BentoML supports MLflow 0.9 and above.


Besides this documentation, also check out code samples demonstrating BentoML and MLflow integration at: bentoml/examples: MLflow Examples.

Import an MLflow model#

MLflow Model is a format for saving trained model artifacts in MLflow experiments and pipelines. BentoML supports importing MLflow model to its own format for model serving. For example:

mlflow.sklearn.save_model(model, "./my_model")
bentoml.mlflow.import_model("my_sklearn_model", model_uri="./my_model")
with mlflow.start_run():
    mlflow.pytorch.log_model(model, artifact_path="pytorch-model")

    model_uri = mlflow.get_artifact_uri("pytorch-model")
    bento_model = bentoml.mlflow.import_model(
        signatures={'predict': {'batchable': True}}

The bentoml.mlflow.import_model API is similar to the other save_model APIs found in BentoML, where the first argument represent the model name in BentoML model store. A new version will be automatically generated when a new MLflow model is imported. Users can manage imported MLflow models same as models saved with other ML frameworks:

bentoml models list mlflow_pytorch_mnist

The second argument model_uri takes a URI to the MLflow model. It can be a local path, a 'runs:/' URI, or a remote storage URI (e.g., an 's3://' URI). Here are some example model_uri values commonly used in MLflow:


Running Imported Model#

MLflow models imported to BentoML can be loaded back for running inference in a various of ways.

Loading original model flavor#

For evaluation and testing purpose, sometimes it’s convenient to load the model in its native form

bento_model = bentoml.mlflow.get("mlflow_pytorch_mnist:latest")
mlflow_model_path = bento_model.path_of(bentoml.mlflow.MLFLOW_MODEL_FOLDER)

loaded_pytorch_model = mlflow.pytorch.load_model(mlflow_model_path)
with torch.no_grad():
    input_tensor = torch.from_numpy(test_input_arr).to(device)
    predictions = loaded_pytorch_model(input_tensor)

Loading Pyfunc flavor#

By default, bentoml.mflow.load_model will load the imported MLflow model using the python_function flavor for best compatibility across all ML frameworks supported by MLflow.
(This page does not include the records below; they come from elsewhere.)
/-- An open transaction (R263, R264). -/
structure TxnOpen where
  q       : Requester
  id      : Nat
  shadows : List Shadow
  deriving DecidableEq, Repr

/-- A PENDING transaction (R265): `mode` 0 NEXT, 1 FRAME, 2 START. -/
structure TxnPend where
  q       : Requester
  id      : Nat
  mode    : Nat
  job     : Bool
  target  : Nat
  stamp   : Nat
  voted   : Bool
  verdict : Verdict
  shadows : List Shadow
  deriving DecidableEq, Repr

/-- A WAIT that holds the package (R36 to R38, R317): its hold passes so far, and whether HELD has been sent for it. -/
structure Wait where
  core  : Nat
  slot  : Nat
  count : Nat
  told  : Bool
  deriving DecidableEq, Repr

/-- What Pavane keeps of the frame in progress (R22, R36 to R38, R45 to R48): pause and hold passes, the pass boundary of the
last hold pass, the idle interval, the local frame end, the WAITs not satisfied, and how many frames have run at which L_job.
`reqHist` holds each change of REQUEST at its stamp, with the value before it. -/
structure Pav where
  pauses      : Nat := 0
  pauseBlocks : Nat := 0
  holds       : Nat := 0
  idleRun     : Bool := false
  idleUntil   : Nat := 0
  lfeDone     : Bool := false
  lfeStamp    : Nat := 0
  latched     : Nat := 0
  skipReq     : Bool := false
  waits       : List Wait := []
  holdAt      : Option Nat := none
  waitDead    : Bool := false
  faulted     : Bool := false
  stopped     : Bool := false
  jobCount    : Nat := 0
  jobLevel    : Nat := 0
  reqHist     : List (Nat × Nat) := []
  deriving DecidableEq, Repr

/-- A programming command queued or running on an array (R83): `erase` for ERASE. -/
structure ProgCmd where
  arr     : Nat
  erase   : Bool
  src     : Nat
  stamp   : Nat
  running : Bool
  paused  : Bool
  deriving DecidableEq, Repr

/-- A result kept in a tile's hold buffer until its REPAIR slot ends (R130). -/
structure Held where
  tile   : Nat
  slot   : Nat
  arr    : Nat
  group  : Nat
  lanes  : List Int
  e      : Int
  split  : Bool
  desc   : Nat
  start  : Nat
  deriving DecidableEq, Repr

/-- A saturation record (R164): the pass, its product's group, exponent and clipped lanes with their gained values,
and the widened inputs the repair needs. -/
structure SatRec where
  tile   : Nat
  slot   : Nat
  arr    : Nat
  group  : Nat
  e      : Int
  lanes  : List (Nat × Int)
  inputs : List (Nat × Int)
  repair : Nat
  start  : Nat
  deriving DecidableEq, Repr

/-- A capture buffer (R358). -/
structure Capture where
  tile   : Nat
  slot   : Nat
  arr    : Nat
  y      : List Int
  raw    : List Int
  mask   : List Bool
  inputs : List (Nat × Int)
  usable : Bool
  deriving DecidableEq, Repr

/-- Sums of one pairing's samples in the frame (R77, R78): count, sums and sums of squares of partner and spare. -/
structure CalSum where
  n  : Nat
  sp : Int
  ss : Int
  qp : Int
  qs : Int
  deriving DecidableEq, Repr

/-- A measurement of a converter (R78, R79): δ in LSB and γ, both in units of 2^−40, and the frame it was made in. -/
structure CalMeas where
  frame : Nat
  delta : Int
  gamma : Int
  deriving DecidableEq, Repr

/-- An error record (R377) on its way to the hub collector or written: severity 0 CORRECTED to 3 FATAL. -/
structure ErrRec where
  sev    : Nat
  cause  : Nat
  kind   : Nat
  unit   : Nat
  detail : Nat
  flags  : Nat
  frame  : Nat
  sfrom  : Nat
  deriving DecidableEq, Repr

/-- A poisoned scratchpad word (R148, R282, R297): address, and the cause and unit its consumer reports. -/
structure Poison where
  addr  : Nat
  cause : Nat
  unit  : Nat
  deriving DecidableEq, Repr

/-- Sums of an array's tracker window (R171 to R173): shadowed passes, lanes that qualify, Σp² and Σpq, mismatches and compared
group-passes, Σ(ŷ − y*)² and Σy*² of this window and of the previous valid one, and whether a HARD or SOFT visit voids it
(R361). -/
structure TrkWin where
  passes : Nat := 0
  lanes  : Nat := 0
  spp    : Num := .zero
  spq    : Num := .zero
  mism   : Nat := 0
  comp   : Nat := 0
  err2   : Num := .zero
  ref2   : Num := .zero
  pErr2  : Num := .zero
  pRef2  : Num := .zero
  spoilt : Bool := false
  deriving DecidableEq, Repr

/-- Request states (R215). -/
inductive ReqSt where
  | active | waitMask | held | paused | resuming | expired | ending
  deriving DecidableEq, Repr

/-- A step in flight (R226, R238): the job frame in which it runs stage 0, its batch slot, bucket, draft depth, tokens fed,
and whether it is the last or an earlier prefill step. -/
structure StepRun where
  frame : Nat
  slot  : Nat
  bkt   : Nat
  depth : Nat
  fed   : Nat
  pre   : Bool
  last  : Bool
  deriving DecidableEq, Repr

/-- Tokens sampled in one step and not released (R240, R242), from position `pos` on. -/
structure Sampled where
  frame : Nat
  pos   : Nat
  toks  : List Nat
  deg   : Bool
  deriving DecidableEq, Repr

/-- A request as this member knows it (R213, R215): scope and tag, home package, queue pair, class, requested and current
draft depth with the runs of R239, its place in ACCEPT order, micro-batch, its tokens in position order (prompt, generated,
appended), MAX_NEW, tokens generated and released, what is sampled and not released, commit horizon, pages as (layer, index,
page), sampling record, seed and step mask, the step in flight and its acceptance count, time to live, idleness, and the
completion that ends its episode. -/
structure Req where
  scope    : Nat
  tag      : Nat
  home     : Nat
  pair     : Nat
  st       : ReqSt := .active
  keep     : Bool := false
  cls      : Nat := 0
  draft    : Nat := 0
  depth    : Nat := 0
  zeros    : Nat := 0
  solo     : Nat := 0
  order    : Nat := 0
  mb       : Nat := 0
  input    : List Nat := []
  maxNew   : Nat := 0
  made     : Nat := 0
  released : Nat := 0
  outq     : List Sampled := []
  horizon  : Nat := 0
  pages    : List (Nat × Nat × Nat) := []
  sample   : List Nat := []
  seed     : Nat := 0
  mask     : List Nat := []
  step     : Option StepRun := none
  count    : Option Nat := none
  ttl      : Nat := 0
  expAt    : Option Nat := none
  expSent  : Bool := false
  idle     : Nat := 0
  idlePaused : Bool := false
  pausing  : Option Nat := none
  resumeTo : Bool := false
  more     : Option Cmd := none
  cause    : Option Nat := none
  degr     : Bool := false
  lost     : Bool := false
  regd     : Nat := 0
  chain    : Nat := 0
  deriving DecidableEq, Repr

/-- A completion the home has to post (R219 to R221): its pair, entry fields and tokens; `own` is the tag of the request whose
journal entry it waits for, the child's for a FORK. -/
structure Post where
  scope : Nat
  tag   : Nat
  pair  : Nat
  typ   : Nat
  code  : Nat
  seq   : Nat
  toks  : List Nat
  deg   : Nat
  own   : Nat
  deriving DecidableEq, Repr

/-- A request's journal chain (R382): its blocks in order, units written, the frame in its END's VALUE, and how many of its
completions the host has consumed (R385). -/
structure Chain where
  scope  : Nat
  tag    : Nat
  blocks : List Nat
  units  : Nat
  ended  : Option Nat
  eaten  : Nat
  deriving DecidableEq, Repr

/-- An arrival at the admission root, stamped (R210): a command, or an expiry cause (R246); after a rollback it is decided no
earlier than tick `due` (R392). -/
structure Arrival where
  stamp  : Nat
  cmd    : Cmd
  expiry : Bool
  due    : Nat
  deriving DecidableEq, Repr

/-- A DEFERRED request (R223): its stamp, the tick it was first tested and its last reason. -/
structure Deferred where
  stamp  : Nat
  cmd    : Cmd
  since  : Nat
  reason : Nat
  deriving DecidableEq, Repr

/-- A prefix index entry (R228): chain value, handle, tokens, last hit and this member's pages of the block. -/
structure Prefix where
  chain  : Nat
  handle : Nat
  toks   : List Nat
  hit    : Nat
  frame  : Nat
  pages  : List (Nat × Nat)
  deriving DecidableEq, Repr

/-- A page on the move (R204, R205): from `src` to `dst`; out of tier N when `outw`, in a migration slot of `core`. -/
structure Moving where
  scope : Nat
  tag   : Nat
  layer : Nat
  idx   : Nat
  src   : Nat
  dst   : Nat
  outw  : Bool
  core  : Nat
  deriving DecidableEq, Repr

/-- A copy-on-write copy (R231): the entries below `upto` of page `src` go into `dst`. -/
structure CowCopy where
  src  : Nat
  dst  : Nat
  upto : Nat
  deriving DecidableEq, Repr

/-- A line of the taint log's frame (R374): ACT 0 written, 1 allocated, 2 released, 3 freed. -/
structure Taint where
  frame : Nat
  pages : List (Nat × Nat)
  refs  : List (Nat × Nat)
  reqs  : List Nat
  deriving DecidableEq, Repr

/-- A sequenced flit in a port's replay store (R306): its transmissions so far and the count at which its deadline
passes. -/
structure TxFlit where
  port  : Nat
  flit  : Flit
  tries : Nat
  due   : Nat
  ctrl  : Option CtrlMsg
  deriving DecidableEq, Repr

/-- What a port remembers (R303, R305, R309, R325): next SEQ to send, next SEQ expected, NAK due, the far end's announced epoch
at its last training, when it last sent a beacon, when a stand-in must have given MATCH, and its FEC count of the frame. -/
structure PortSt where
  nextSeq : Nat := 0
  expSeq  : Nat := 0
  nak     : Option Nat := none
  farEp   : Option Nat := none
  farJob  : Nat := 0
  beacon  : Nat := 0
  standAt : Option Nat := none
  fec     : Nat := 0
  deriving DecidableEq, Repr

/-- An abort round at its root (R321, R387 to R389, R395). -/
structure Round where
  r      : Nat
  s      : Nat
  start  : Nat
  first  : Nat
  acked  : List Nat
  ended  : Bool
  endAt  : Nat
  failed : List Nat
  later  : List Qmsg
  deriving DecidableEq, Repr

/-- Quadrille's state at this package (R315 to R323, R389, R390, R527): the children in force with the members below each; this
package's own arrival and those received; the HELD notices; the last COMPLETE and its skip flag; at the root the round that runs,
at a member its r and s, the chosen fault, this member's own records of the round and the recovery table's entries due at tick s, those
of R389 after the others; the members
lost in the round and when the broadcast came; the rounds a RERUN fault started; at the root the units fenced, as member, KIND, unit and
resume frame (R396); the lost members; and the START round. -/
structure QdrSt where
  kids      : List (Nat × List Nat) := []
  fbParent  : Nat := 127
  own       : Option Qmsg := none
  got       : List (Nat × Qmsg) := []
  sent      : Bool := false
  late      : Bool := false
  held      : List Qmsg := []
  done      : Option Nat := none
  skipNext  : Bool := false
  lostSent  : Bool := false
  leaving   : List Nat := []
  since     : Nat := 0
  round     : Option Round := none
  member    : Option (Nat × Nat) := none
  fault     : Option Qmsg := none
  mine      : List ErrRec := []
  due       : List RecEntry := []
  dueLate   : List RecEntry := []
  reran     : List (Nat × Nat × Nat) := []
  fenced    : List (Nat × Nat × Nat × Nat) := []
  gone      : List Nat := []
  told      : Bool := false
  startVotes : List (Nat × Qmsg) := []
  startFirst : Option Nat := none
  startGo   : Bool := false
  startSent : Bool := false
  excluded  : Bool := false
  deriving DecidableEq, Repr

/-- A pooled-memory command slot's run (R351): operation, bytes asked for so far, requests outstanding (tag, offset, bytes,
sent at, port), the pieces done, whether it is aborting, and its last status. -/
structure PoolRun where
  op    : Nat
  asked : Nat
  wait  : List (Nat × Nat × Nat × Nat × Nat)
  parts : List (Nat × Nat)
  stop  : Bool
  last  : Nat
  deriving DecidableEq, Repr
pyfunc_model: mlflow.pyfunc.PyFuncModel = bentoml.mlflow.load_model("mlflow_pytorch_mnist:latest")
predictions = pyfunc_model.predict(test_input_arr)

Using Model Runner#

Imported MLflow models can be loaded as BentoML Runner for best performance in building prediction service with BentoML. To test out the runner API:

runner = bentoml.mlflow.get("mlflow_pytorch_mnist:latest").to_runner()

Learn more about BentoML Runner at Runners.

Runner created from an MLflow model supports the following input types. Note that for some ML frameworks, only a subset of this list is supported.

MLflowRunnerInput = Union[pandas.DataFrame, np.ndarray, List[Any], Dict[str, Any]]
MLflowRunnerOutput = Union[pandas.DataFrame, pandas.Series, np.ndarray, list]


To use adaptive batching with a MLflow Runner, make sure to set signatures={'predict': {'batchable': True}} when importing the model:

bento_model = bentoml.mlflow.import_model(
    signatures={'predict': {'batchable': True}}


There are two major limitations of using MLflow Runner in BentoML:

  • Lack of support for GPU

  • Lack of support for multiple inference method

A common optimization we recommend, is to save trained model instance directly with BentoML, instead of importing MLflow pyfunc model. This makes it possible to run GPU inference and expose multiple inference signatures.

  1. Save model directly with bentoml

mlflow.sklearn.log_model(clf, "model")
bentoml.sklearn.save_model("iris_clf", clf)
  1. Load original flavor and save with BentoML

loaded_model = mlflow.sklearn.load_model(model_uri)
bentoml.sklearn.save_model("iris_clf", loaded_model)

This way, it goes back to a typically BentoML workflow, which allow users to use a Runner specifically built for the target ML framework, with GPU support and multiple signatures available.

Build Prediction Service#

Here’s an example bentoml.Service built with a MLflow model:

import bentoml
import mlflow
import torch

mnist_runner = bentoml.mlflow.get('mlflow_pytorch_mnist:latest').to_runner()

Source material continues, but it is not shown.